Task goal: Look through the lines below for the word "What", and copy every line that has it.

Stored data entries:
'''
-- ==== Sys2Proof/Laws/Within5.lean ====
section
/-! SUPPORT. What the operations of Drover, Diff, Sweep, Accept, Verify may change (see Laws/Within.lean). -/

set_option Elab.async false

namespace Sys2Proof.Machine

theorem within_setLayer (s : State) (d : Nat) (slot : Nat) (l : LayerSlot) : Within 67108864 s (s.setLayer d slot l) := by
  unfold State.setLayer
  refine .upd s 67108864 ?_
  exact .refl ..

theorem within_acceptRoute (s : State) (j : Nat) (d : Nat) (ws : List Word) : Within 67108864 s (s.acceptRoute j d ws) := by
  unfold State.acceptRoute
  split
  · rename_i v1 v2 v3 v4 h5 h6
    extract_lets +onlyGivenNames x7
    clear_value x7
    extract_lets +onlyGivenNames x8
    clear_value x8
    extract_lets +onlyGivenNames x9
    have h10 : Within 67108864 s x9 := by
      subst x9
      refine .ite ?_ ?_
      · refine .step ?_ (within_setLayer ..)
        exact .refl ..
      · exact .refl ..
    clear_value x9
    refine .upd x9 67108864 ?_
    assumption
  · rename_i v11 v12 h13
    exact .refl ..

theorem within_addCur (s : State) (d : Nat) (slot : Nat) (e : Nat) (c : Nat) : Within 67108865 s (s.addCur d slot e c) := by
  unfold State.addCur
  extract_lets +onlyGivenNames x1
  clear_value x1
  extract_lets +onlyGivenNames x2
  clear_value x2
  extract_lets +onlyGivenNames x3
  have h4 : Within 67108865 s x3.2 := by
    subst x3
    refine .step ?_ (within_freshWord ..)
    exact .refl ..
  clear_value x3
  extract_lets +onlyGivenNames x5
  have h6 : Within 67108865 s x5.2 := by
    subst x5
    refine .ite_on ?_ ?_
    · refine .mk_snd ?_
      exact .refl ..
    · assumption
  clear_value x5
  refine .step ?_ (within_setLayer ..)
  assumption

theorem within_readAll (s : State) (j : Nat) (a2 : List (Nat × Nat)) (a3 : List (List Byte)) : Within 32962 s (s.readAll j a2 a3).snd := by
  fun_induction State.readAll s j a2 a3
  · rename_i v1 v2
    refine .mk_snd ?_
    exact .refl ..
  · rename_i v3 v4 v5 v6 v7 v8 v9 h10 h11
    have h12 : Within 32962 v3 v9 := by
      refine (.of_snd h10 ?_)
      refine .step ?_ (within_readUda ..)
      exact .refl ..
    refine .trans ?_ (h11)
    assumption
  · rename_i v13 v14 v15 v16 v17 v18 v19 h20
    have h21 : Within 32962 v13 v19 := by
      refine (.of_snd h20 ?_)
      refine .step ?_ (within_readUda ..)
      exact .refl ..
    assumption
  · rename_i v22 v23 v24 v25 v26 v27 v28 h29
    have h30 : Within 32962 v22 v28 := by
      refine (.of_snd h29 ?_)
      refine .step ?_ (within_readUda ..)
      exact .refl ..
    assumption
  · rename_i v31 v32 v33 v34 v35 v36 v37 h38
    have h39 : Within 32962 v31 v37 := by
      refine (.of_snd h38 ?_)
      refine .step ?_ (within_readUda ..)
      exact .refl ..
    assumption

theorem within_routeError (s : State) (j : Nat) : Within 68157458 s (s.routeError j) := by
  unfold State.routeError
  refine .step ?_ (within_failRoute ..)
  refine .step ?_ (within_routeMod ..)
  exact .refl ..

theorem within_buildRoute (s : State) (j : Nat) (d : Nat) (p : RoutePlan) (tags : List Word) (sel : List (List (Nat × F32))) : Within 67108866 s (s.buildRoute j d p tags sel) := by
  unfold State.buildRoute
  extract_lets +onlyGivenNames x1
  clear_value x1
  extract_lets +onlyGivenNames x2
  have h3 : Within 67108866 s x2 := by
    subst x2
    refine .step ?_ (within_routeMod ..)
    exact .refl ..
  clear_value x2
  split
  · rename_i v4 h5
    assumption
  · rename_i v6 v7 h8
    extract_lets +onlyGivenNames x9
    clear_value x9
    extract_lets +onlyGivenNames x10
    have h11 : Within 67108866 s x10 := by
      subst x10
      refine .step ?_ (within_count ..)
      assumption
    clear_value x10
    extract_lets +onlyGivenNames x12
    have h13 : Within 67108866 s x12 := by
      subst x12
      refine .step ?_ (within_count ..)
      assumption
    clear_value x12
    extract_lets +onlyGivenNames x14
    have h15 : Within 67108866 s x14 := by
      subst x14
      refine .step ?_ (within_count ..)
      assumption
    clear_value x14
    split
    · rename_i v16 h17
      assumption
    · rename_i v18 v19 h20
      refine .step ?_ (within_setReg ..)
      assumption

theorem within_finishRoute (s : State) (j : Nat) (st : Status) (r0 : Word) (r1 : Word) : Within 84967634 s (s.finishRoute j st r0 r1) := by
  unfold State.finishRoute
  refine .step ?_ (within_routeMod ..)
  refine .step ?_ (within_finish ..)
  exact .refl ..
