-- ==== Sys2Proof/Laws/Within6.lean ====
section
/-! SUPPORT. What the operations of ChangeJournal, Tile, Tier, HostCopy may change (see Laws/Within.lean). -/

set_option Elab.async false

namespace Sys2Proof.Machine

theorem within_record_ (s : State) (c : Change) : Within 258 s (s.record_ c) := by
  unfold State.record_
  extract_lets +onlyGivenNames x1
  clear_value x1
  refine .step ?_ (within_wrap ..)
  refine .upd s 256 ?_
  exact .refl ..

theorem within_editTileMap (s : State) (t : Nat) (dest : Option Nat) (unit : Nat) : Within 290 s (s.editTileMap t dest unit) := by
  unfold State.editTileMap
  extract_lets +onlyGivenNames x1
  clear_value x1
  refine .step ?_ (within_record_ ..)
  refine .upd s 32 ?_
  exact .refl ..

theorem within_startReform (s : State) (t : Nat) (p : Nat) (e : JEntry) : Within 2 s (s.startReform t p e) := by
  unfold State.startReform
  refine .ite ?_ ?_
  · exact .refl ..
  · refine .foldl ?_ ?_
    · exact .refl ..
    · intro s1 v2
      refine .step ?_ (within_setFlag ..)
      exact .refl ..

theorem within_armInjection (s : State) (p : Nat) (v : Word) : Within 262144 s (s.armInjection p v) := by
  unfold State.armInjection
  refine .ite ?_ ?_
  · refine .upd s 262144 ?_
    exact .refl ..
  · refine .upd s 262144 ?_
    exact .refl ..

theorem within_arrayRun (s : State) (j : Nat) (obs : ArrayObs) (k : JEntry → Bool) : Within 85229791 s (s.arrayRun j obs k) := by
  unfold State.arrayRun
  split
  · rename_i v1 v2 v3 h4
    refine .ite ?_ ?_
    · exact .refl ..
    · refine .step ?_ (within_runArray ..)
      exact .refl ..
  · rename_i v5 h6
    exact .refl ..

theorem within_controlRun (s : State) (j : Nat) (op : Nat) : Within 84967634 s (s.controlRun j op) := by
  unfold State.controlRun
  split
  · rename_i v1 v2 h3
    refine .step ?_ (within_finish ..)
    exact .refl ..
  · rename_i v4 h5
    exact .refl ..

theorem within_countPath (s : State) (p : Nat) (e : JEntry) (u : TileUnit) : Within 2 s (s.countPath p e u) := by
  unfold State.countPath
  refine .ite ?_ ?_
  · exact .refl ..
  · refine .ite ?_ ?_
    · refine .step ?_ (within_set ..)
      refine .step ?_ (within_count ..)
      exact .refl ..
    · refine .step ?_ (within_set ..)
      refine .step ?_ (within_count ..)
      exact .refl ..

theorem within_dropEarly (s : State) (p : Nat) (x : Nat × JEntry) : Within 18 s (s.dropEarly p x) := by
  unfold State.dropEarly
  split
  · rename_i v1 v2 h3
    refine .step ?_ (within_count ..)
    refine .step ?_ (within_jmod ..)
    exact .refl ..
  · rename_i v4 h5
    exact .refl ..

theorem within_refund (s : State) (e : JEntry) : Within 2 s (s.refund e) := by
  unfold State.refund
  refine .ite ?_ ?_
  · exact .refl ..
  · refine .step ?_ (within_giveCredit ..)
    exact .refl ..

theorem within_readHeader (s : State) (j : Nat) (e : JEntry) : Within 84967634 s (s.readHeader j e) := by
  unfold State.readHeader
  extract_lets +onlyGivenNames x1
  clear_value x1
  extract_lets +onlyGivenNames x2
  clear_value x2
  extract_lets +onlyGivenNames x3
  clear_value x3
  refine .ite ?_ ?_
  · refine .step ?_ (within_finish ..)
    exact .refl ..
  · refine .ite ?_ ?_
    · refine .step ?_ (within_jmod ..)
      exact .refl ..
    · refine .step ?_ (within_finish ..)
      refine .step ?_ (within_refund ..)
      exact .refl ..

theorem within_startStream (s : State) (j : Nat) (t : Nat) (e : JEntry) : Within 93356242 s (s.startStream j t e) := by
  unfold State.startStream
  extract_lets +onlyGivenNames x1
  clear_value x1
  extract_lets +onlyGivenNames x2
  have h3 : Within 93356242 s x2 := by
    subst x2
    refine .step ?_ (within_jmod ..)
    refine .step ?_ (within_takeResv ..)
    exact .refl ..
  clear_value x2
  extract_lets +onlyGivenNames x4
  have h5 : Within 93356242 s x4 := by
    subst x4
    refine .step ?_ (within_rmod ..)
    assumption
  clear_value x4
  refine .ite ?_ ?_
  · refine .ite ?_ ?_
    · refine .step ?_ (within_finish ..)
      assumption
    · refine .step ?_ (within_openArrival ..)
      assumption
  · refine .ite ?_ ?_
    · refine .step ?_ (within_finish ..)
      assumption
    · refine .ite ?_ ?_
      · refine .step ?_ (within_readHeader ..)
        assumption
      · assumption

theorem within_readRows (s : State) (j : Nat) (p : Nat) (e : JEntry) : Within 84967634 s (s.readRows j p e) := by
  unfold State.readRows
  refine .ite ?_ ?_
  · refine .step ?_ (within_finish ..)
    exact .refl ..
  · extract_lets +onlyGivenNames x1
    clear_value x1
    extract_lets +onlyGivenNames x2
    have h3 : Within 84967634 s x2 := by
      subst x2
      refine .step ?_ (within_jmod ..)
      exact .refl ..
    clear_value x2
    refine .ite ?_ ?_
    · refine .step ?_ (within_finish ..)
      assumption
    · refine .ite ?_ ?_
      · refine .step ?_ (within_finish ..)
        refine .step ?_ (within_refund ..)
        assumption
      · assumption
'''
Result of the exercise:
/-! SUPPORT. What the operations of Drover, Diff, Sweep, Accept, Verify may change (see Laws/Within.lean). -/
/-! SUPPORT. What the operations of ChangeJournal, Tile, Tier, HostCopy may change (see Laws/Within.lean). -/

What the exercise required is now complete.